Le Conseil d’Etat reconnaît une compétence exclusive aux autorités de l’État (ministres, ARCEP, ANFR) pour réglementer l’implantation des antennes-relais sur le territoire.

La jurisprudence sur l’implantation des antennes-relais de téléphonie mobile évolue avec une décision en date du 26 octobre du Conseil d’État.

La plus haute instance administrative reconnaît une compétence exclusive aux autorités de l’État pour réglementer l’implantation des antennes relais sur le territoire.


Seules les autorités de l’Etat désignées par la loi (ministres, ARCEP, ANFR) « sont compétentes pour réglementer de façon générale l’implantation des antennes relais de téléphonie mobile ».

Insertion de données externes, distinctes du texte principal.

/-- The two stores write inside memory or raise; nothing else writes memory. -/
theorem exec_mem_wf (h : exec i s = .next t) (hm : s.mem.wf) : t.mem.wf := by
  by_cases hsame : t.mem = s.mem
  · rwa [hsame]
  · obtain ⟨x, rfl | rfl⟩ := (exec_effect i s t h).mem hsame
    · rcases le_or_gt (s.i.toNat + 2) 0xFFF with hin | hout
      · cases (exec_ldBVx_of_inside x s hin).symm.trans h
        exact Memory.writeBytes_wf _ _ _ hm (Nat.succ_le_succ hin)
      · cases (exec_ldBVx_of_outside x s hout).symm.trans h
        exact hm
    · rcases le_or_gt (s.i.toNat + x.val) 0xFFF with hin | hout
      · cases (exec_ldMemVx_of_inside x s hin).symm.trans h
        exact Memory.writeBytes_wf _ _ _ hm (by rw [registersUpTo_length]; exact Nat.succ_le_succ hin)
      · cases (exec_ldMemVx_of_outside x s hout).symm.trans h
        exact hm

/-- Each of the three writers of `I` leaves an address of memory in it. -/
theorem exec_index_le (h : exec i s = .next t) (hi : s.i.toNat ≤ 0xFFF) : t.i.toNat ≤ 0xFFF := by
  by_cases hsame : t.i = s.i
  · rwa [hsame]
  · obtain ⟨nnn, rfl⟩ | ⟨x, rfl⟩ | ⟨x, rfl⟩ := (exec_effect i s t h).index hsame
    · cases (exec_ldI nnn s).symm.trans h
      have hlt : nnn.toNat < 4096 := nnn.isLt
      rw [zextAddr_toNat]
      omega
    · cases (exec_addIVx x s).symm.trans h
      rw [indexSum_toNat]
      omega
    · cases (exec_ldFVx x s).symm.trans h
      rw [glyphAddress_toNat]
      omega

/-- CALL alone writes the stack, and what it pushes is `pc`. -/
theorem exec_stack_le (h : exec i s = .next t) (hpc : s.pc.toNat ≤ 0x1000)
    (hs : ∀ k : Fin 16, s.stack[k].toNat ≤ 0x1000) : ∀ k : Fin 16, t.stack[k].toNat ≤ 0x1000 := by
  by_cases hsame : t.stack = s.stack
  · rwa [hsame]
  · obtain ⟨nnn, rfl⟩ := (exec_effect i s t h).stack hsame
    rcases Nat.lt_or_ge s.sp.val 16 with hsp | hsp
    · cases (exec_call_of_room nnn s hsp).symm.trans h
      intro k
      rw [Fin.getElem_fin, Vector.getElem_set]
      split
      · exact hpc
      · exact hs k
    · cases (exec_call_of_full nnn s (by omega)).symm.trans h
      exact hs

En conséquence, le Conseil d’Etat considère qu’un maire ne saurait donc « réglementer par arrêté l’implantation des antennes relais sur le territoire de sa commune, sur le fondement de son pouvoir de police générale ».

Sur le « principe de précaution consacré à l’article 5 de la Charte de l’environnement », il n’est pas remis en cause mais. En revanche, il « ne permet pas à une autorité publique d’excéder son champ de compétence ».

La répartitition des éventuelles recours pour dénoncer les implantation d’antennes-relais est désormais clarifiée « entre les compétences de police spéciale reconnues aux autorités de l’Etat en la matière et celles de police générale du maire ».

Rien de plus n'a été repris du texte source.